SPANISH ROMESCO SAUCE
  • Ingredients
  • 6 red bell peppers
  • 6 cloves garlic
  • 1/3 cup slivered toasted almonds
  • 1 tablespoon grated lemon zest
  • 1/4 teaspoon cayenne pepper
  • 1/2 cup extra-virgin olive oil
  • Salt and pepper to taste
Directions
  1. Cut tops and bottoms off peppers and slit down one side
  2. Open peppers and flatten
  3. Preheat broiler and lay a sheet of aluminum foil on a baking sheet
  4. Arrange the peppers on the foil and broil close to the heat source for 8 to 10 minutes or until pepper skins are blackened
  5. Wrap peppers in foil and let stand at least 10 minutes
  6. Unwrap and peel off skins
  7. Cut into large pieces.

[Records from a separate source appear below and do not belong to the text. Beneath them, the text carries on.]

-- ==== Sys2Proof/Machine/Reduce.lean ====
section
/-! DEFINITION. Reductions: heads, the tests on a contribution, its application to a record, and the
addition that routers and destinations share (R246 to R256). -/

namespace Sys2Proof.Machine

/-- A reduction head, the quads E0 to E4; E5 to E7 as one list (R247). -/
structure RedHead where
  e0 : Word
  e1 : Word
  e2 : Word
  e3 : Word
  e4 : Word
  rest : List Word
  deriving DecidableEq, Repr

/-- The head in the first 64 bytes of a list. -/
def readHead (b : List Byte) : RedHead :=
  ⟨quadAt b 0, quadAt b 8, quadAt b 16, quadAt b 24, quadAt b 32, [quadAt b 40, quadAt b 48, quadAt b 56]⟩

/-- The 64 bytes of a head. -/
def RedHead.bytes (h : RedHead) : List Byte :=
  quadBytes h.e0 ++ quadBytes h.e1 ++ quadBytes h.e2 ++ quadBytes h.e3 ++ quadBytes h.e4 ++
    h.rest.flatMap quadBytes

/-- FMT. -/
def RedHead.fmt (h : RedHead) : Nat := bits h.e0 0 4
/-- ACCUM. -/
def RedHead.accum (h : RedHead) : Bool := bit h.e0 4
/-- DONE_EN. -/
def RedHead.doneEn (h : RedHead) : Bool := bit h.e0 5
/-- ANCHOR. -/
def RedHead.anchor (h : RedHead) : Nat := bits h.e0 8 16
/-- DONE_CC. -/
def RedHead.doneCc (h : RedHead) : Nat := bits h.e0 24 12
/-- CONTRIB. -/
def RedHead.contrib (h : RedHead) : Nat := bits h.e1 0 32
/-- EXPECTED. -/
def RedHead.expected (h : RedHead) : Nat := bits h.e1 32 32
/-- DLEN. -/
def RedHead.dlen (h : RedHead) : Nat := bits h.e3 0 14
/-- STATE. -/
def RedHead.state (h : RedHead) : Nat := bits h.e4 0 2
/-- GEN. -/
def RedHead.gen (h : RedHead) : Nat := bits h.e4 2 4
/-- DROPPED. -/
def RedHead.dropped (h : RedHead) : Nat := bits h.e4 32 32

/-- Bytes of an element of a reduction format, none where it is reserved (R248). -/
def redSize (f : Nat) : Option Nat :=
  match f with
  | 0 => some 8
  | 1 => some 16
  | 2 => some 4
  | 3 => some 4
  | 4 => some 4
  | _ => none

/-- Test 1 of R250 on a head and a payload length: the contribution is well formed. -/
def redFormed (h : RedHead) (len : Nat) : Bool :=
  decide (64 ≤ len) &&
  (match redSize h.fmt with
   | some z => (len - 64) % z == 0
   | none => false) &&
  bits h.e0 6 2 == 0 && bits h.e0 36 28 == 0 && h.e3 == 0 && bits h.e4 0 6 == 0 &&
  bits h.e4 8 56 == 0 && h.rest.all (· == 0) && (decide (h.fmt < 2) || h.anchor == 0) &&
  (if h.accum then h.expected == 0 && !h.doneEn
   else !((h.contrib == 0) != (h.expected == 0))) &&
  (!h.doneEn || (aSpace h.e2 == 1 && aOff h.e2 % 64 == 0))

/-- Two elements added, and whether the addition clamped (R248). -/
def redAdd (f a b : Nat) : Nat × Bool :=
  match f with
  | 0 => (exactAdd 60 a b, false)
  | 1 => (exactAdd 124 a b, false)
  | 2 => ((a + b) % 2 ^ 32, false)
  | 3 =>
    let v := intOf 32 a + intOf 32 b
    if v > 2 ^ 31 - 1 then (2 ^ 31 - 1, true)
    else if v < -(2 ^ 31) then (2 ^ 31, true)
    else (intCode 32 v, false)
  | _ => ((fadd (BitVec.ofNat 32 a) (BitVec.ofNat 32 b)).toNat, false)

/-- Data areas of n elements of z bytes added element by element, and whether one clamped. -/
def redAddData (f z : Nat) (a b : List Byte) : Nat → List Byte × Bool
  | 0 => ([], false)
  | n + 1 =>
    let e := redAdd f (leNat (a.take z)) (leNat (b.take z))
    let r := redAddData f z (a.drop z) (b.drop z) n
    (leBytes e.1 z ++ r.1, e.2 || r.2)

/-- The sum of two data areas of one length (R248). -/
def redSum (f : Nat) (a b : List Byte) : List Byte × Bool :=
  let z := (redSize f).getD 1
  redAddData f z a b (a.length / z)

/-- The fields in which a packet must equal an OPEN record or a held packet (R250, R256). -/
def redSame (a b : RedHead) : Bool :=
  a.fmt == b.fmt && a.accum == b.accum && a.doneEn == b.doneEn && a.anchor == b.anchor &&
    a.doneCc == b.doneCc && a.expected == b.expected && a.e2 == b.e2

/-- What a destination makes of a contribution: the bytes to write at the record, the notice, and
the RED_DONE (R250 to R253). -/
structure RedOut where
  write : List Byte
  notice : Option Nat
  done : Option Packet
  deriving DecidableEq, Repr

/-- A refusal: DROPPED counts one unless the record is IDLE; the notice is sent when DROPPED was 0. -/
def redRefuse (r : RedHead) (code : Nat) : RedOut :=
  if r.state = 0 then ⟨[], some code, none⟩
  else
    ⟨{ r with e4 := satInc r.e4 32 32 }.bytes, if r.dropped = 0 then some code else none, none⟩

/-- The RED_DONE of a record that the packet completes (R253). -/
def redDone (p : Packet) (r : RedHead) : Packet :=
  { h0 := mkH0 kRedDone 1 r.gen 64 r.doneCc, h1 := r.e2, h2 := 0, h3 := p.h3, data := r.bytes }

/-- A record with its head and data after a contribution, DONE where it is complete (R251, R253). -/
def redClose (p : Packet) (r : RedHead) (data : List Byte) : RedOut :=
  if !r.accum && r.contrib == r.expected then
    let d := { r with e4 := setBits r.e4 0 2 2 }
    ⟨d.bytes ++ data, none, if r.doneEn then some (redDone p d) else none⟩
  else ⟨r.bytes ++ data, none, none⟩

/-- The E4 flags SAT and NONREPRO that a record has after a contribution. -/
def redFlags (h : RedHead) (sat : Bool) (f : Nat) : Word :=
  (h.e4 &&& maskAt 6 2) ||| field 6 1 sat.toNat ||| field 7 1 (f == 4).toNat

/-- The first contribution opens an IDLE record (R251, R252). -/
def redOpen (p : Packet) (h : RedHead) (data : List Byte) : RedOut :=
  let zero := !h.accum && h.expected == 0
  redClose p
    { h with e3 := field 0 14 data.length,
             e4 := 1 ||| field 2 4 (pGen p) ||| redFlags h false h.fmt }
    (if zero then List.replicate data.length 0 else data)

/-- A contribution added to an OPEN record (R251). At one that a master opened with ACCUM = 0 and EXPECTED = 0 it is
the first, and the zero rule applies (R252). -/
def redMore (p : Packet) (h r : RedHead) (data rec : List Byte) : RedOut :=
  let s := if !h.accum && h.expected == 0 then (List.replicate data.length 0, false) else redSum h.fmt rec data
  redClose p
    { r with e1 := setBits r.e1 0 32 (min (2 ^ 32 - 1) (r.contrib + h.contrib)),
             e4 := r.e4 ||| redFlags h s.2 h.fmt } s.1

/-- A contribution at a record whose 64 head bytes and data area are rec (R250, R251). -/
def redApply (p : Packet) (rec : List Byte) : RedOut :=
  let h := readHead (pBytes p)
  let r := readHead rec
  let data := (pBytes p).drop 64
  if !redFormed h (pLen p) then redRefuse r 0x0401
  else if 2 ≤ r.state then redRefuse r 0x0403
  else if r.state = 1 ∧ !(redSame h r && r.dlen == data.length && r.gen == pGen p) then
    redRefuse r 0x0402
  else if !h.accum ∧ (if r.state = 1 then r.contrib else 0) + h.contrib > h.expected then
    redRefuse r 0x0404
  else if r.state = 1 then redMore p h r data ((rec.drop 64).take data.length)
  else redOpen p h data

/-! ## Combining (R255, R256) -/

/-- A packet is eligible for combining (R255). -/
def combinable (p : Packet) : Bool :=
  pKind p == kRedPart && pClass p == 0 && pAge p == 0 && decide (64 ≤ pLen p) &&
    decide (pLen p ≤ 320) && redFormed (readHead (pBytes p)) (pLen p)

/-- Two packets match (R256). -/
def combineMatch (a b : Packet) : Bool :=
  a.h1 == b.h1 && pGroup a == pGroup b && pGen a == pGen b && pLen a == pLen b &&
    redSame (readHead (pBytes a)) (readHead (pBytes b))

/-- Absorbing packet b would not take a's CONTRIB past EXPECTED. An ACCUM contribution has none. -/
def combineFits (a b : Packet) : Bool :=
  let x := readHead (pBytes a)
  let y := readHead (pBytes b)
  x.accum || decide (x.contrib + y.contrib ≤ x.expected)

/-- The held packet a after it has absorbed b (R256). -/
def combinePair (a b : Packet) : Packet :=
  let x := readHead (pBytes a)
  let y := readHead (pBytes b)
  let s := redSum x.fmt ((pBytes a).drop 64) ((pBytes b).drop 64)
  { a with data := { x with
      e1 := setBits x.e1 0 32 (min (2 ^ 32 - 1) (x.contrib + y.contrib)),
      e4 := x.e4 ||| (y.e4 &&& maskAt 6 2) ||| field 6 1 s.2.toNat ||| field 7 1 (x.fmt == 4).toNat
    }.bytes ++ s.1 }

end Sys2Proof.Machine
end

Peel garlic and drop into a running food processor. Continue processing until finely chopped
  8. Stop processor and add the roasted peppers, almonds, lemon zest and cayenne
  9. Process until smooth
  10. With processor running, gradually pour in the oil
  11. Season to taste with salt and pepper
  12. Cover and refrigerate overnight or up to 2 days
  13. Serve at room temperature.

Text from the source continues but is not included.